* **INSTRUCTIONS TO FOLLOW**: Please reproduce the entries below exactly, starting at the first line and ending with the line that holds "s.lt with own".

Collected data
::::

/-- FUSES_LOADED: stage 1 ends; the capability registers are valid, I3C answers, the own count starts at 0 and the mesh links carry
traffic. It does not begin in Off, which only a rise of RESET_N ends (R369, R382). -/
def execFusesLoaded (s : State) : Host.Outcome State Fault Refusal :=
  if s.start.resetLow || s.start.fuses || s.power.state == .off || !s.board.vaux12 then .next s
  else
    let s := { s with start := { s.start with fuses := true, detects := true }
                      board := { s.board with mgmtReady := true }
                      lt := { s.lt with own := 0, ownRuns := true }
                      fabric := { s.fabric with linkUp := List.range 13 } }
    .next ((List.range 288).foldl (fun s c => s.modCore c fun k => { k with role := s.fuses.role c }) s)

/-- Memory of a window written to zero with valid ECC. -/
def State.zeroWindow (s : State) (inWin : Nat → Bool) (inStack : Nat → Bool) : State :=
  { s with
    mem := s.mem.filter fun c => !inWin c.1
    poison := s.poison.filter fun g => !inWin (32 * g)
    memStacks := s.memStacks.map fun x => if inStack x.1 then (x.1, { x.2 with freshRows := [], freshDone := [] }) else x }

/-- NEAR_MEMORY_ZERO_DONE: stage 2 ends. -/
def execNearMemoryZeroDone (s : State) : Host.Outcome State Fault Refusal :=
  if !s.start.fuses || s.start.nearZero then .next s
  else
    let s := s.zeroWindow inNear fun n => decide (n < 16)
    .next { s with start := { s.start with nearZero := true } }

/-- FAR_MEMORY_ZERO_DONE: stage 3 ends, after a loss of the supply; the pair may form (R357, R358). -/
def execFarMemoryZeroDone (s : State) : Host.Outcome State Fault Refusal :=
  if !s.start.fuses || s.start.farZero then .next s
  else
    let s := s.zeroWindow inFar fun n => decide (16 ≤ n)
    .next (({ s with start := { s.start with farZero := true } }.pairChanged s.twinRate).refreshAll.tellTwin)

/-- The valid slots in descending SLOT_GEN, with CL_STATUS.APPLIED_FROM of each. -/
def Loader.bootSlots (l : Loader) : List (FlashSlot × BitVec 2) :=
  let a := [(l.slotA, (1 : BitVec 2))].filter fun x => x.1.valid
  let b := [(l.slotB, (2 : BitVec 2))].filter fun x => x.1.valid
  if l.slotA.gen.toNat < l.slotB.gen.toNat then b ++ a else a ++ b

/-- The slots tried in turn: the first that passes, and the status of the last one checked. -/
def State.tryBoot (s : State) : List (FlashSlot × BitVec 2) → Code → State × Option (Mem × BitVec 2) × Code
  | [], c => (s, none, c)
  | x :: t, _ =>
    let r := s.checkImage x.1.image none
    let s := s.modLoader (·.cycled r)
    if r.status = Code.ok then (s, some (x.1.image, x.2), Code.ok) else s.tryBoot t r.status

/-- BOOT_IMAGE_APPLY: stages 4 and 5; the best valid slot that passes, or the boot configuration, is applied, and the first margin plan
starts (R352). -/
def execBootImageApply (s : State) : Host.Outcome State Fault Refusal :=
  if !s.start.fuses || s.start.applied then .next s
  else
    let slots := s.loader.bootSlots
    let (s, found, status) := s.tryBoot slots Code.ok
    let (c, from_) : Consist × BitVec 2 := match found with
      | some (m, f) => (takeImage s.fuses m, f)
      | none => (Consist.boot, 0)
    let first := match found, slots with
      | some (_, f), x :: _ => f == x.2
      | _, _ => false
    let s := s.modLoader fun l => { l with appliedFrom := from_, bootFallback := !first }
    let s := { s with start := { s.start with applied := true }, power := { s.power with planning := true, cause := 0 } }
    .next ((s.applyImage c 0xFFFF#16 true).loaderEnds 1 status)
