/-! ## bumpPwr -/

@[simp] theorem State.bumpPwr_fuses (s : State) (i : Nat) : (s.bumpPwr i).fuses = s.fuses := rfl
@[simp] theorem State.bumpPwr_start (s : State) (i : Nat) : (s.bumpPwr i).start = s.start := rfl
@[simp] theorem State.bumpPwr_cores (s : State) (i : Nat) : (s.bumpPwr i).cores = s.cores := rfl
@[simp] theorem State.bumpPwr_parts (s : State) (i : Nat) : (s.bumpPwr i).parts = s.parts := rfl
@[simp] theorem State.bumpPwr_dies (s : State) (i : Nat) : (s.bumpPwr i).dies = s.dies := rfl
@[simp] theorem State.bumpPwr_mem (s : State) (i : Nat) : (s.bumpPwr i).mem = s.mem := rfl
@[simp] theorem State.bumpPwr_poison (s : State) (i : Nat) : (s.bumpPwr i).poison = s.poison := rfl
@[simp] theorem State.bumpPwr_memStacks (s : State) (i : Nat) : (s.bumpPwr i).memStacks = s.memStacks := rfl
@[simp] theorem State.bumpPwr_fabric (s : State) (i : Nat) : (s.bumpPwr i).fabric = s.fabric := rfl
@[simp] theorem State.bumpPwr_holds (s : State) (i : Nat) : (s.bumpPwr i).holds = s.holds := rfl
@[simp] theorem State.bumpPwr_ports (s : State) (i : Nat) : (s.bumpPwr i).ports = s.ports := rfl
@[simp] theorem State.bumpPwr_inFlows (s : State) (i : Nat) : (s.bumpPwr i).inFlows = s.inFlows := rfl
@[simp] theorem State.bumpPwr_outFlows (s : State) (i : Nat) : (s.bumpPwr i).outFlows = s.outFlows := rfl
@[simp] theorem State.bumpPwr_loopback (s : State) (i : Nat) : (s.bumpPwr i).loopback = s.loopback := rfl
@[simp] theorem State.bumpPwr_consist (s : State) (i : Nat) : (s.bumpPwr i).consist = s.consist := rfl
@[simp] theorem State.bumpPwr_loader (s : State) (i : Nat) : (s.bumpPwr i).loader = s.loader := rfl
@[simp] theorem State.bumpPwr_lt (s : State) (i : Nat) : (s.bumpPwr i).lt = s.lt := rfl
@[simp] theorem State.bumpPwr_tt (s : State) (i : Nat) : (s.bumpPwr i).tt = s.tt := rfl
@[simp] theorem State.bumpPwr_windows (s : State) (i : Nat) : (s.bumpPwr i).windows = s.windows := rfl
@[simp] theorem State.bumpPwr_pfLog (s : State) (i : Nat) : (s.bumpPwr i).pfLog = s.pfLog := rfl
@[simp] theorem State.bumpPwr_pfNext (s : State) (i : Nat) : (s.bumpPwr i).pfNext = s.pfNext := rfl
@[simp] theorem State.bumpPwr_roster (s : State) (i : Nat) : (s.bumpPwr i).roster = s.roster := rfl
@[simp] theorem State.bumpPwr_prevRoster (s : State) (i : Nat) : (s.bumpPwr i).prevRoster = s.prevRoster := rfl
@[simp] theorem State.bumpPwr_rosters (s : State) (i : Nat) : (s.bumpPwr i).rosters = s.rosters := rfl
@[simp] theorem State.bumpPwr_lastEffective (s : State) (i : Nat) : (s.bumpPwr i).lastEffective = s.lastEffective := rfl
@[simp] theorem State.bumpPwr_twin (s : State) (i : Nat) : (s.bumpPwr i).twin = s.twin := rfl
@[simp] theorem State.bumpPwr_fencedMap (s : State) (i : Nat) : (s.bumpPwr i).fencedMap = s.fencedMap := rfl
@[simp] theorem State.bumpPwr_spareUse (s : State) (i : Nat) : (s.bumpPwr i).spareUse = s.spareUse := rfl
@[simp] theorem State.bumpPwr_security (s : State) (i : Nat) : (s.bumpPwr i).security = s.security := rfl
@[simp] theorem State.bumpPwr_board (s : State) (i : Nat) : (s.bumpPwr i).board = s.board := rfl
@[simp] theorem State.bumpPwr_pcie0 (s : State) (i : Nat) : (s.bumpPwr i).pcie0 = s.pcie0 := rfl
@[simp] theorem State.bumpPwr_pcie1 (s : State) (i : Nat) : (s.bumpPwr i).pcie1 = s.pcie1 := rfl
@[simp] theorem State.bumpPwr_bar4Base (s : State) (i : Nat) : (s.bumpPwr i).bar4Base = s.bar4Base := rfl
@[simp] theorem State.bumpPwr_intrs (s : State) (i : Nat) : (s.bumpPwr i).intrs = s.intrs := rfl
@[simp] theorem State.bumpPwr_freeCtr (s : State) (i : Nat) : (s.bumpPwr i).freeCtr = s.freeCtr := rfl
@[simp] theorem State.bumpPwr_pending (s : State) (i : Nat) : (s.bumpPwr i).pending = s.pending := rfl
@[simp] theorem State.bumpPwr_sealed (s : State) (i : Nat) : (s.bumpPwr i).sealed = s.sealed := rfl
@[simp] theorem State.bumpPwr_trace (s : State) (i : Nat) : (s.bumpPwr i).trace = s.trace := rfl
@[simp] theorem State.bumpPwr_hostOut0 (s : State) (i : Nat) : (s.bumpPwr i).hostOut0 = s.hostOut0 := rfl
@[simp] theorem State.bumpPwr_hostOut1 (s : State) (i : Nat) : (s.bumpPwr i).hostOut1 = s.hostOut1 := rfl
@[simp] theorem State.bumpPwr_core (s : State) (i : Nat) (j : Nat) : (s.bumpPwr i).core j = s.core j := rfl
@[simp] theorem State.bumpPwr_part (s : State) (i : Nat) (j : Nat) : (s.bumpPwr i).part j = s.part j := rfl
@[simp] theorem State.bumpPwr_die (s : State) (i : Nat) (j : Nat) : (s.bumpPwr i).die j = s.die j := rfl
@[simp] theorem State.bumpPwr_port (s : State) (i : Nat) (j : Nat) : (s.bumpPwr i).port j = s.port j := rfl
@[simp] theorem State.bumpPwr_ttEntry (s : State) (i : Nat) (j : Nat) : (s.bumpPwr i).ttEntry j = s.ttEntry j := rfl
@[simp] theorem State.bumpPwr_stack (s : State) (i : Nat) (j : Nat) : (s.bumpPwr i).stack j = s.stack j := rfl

::::

* **ANSWER TO THIS TASK**:
/-- FUSES_LOADED: stage 1 ends; the capability registers are valid, I3C answers, the own count starts at 0 and the mesh links carry
traffic. It does not begin in Off, which only a rise of RESET_N ends (R369, R382). -/
def execFusesLoaded (s : State) : Host.Outcome State Fault Refusal :=
  if s.start.resetLow || s.start.fuses || s.power.state == .off || !s.board.vaux12 then .next s
  else
    let s := { s with start := { s.start with fuses := true, detects := true }
                      board := { s.board with mgmtReady := true }
                      lt := { s.lt with own := 0, ownRuns := true }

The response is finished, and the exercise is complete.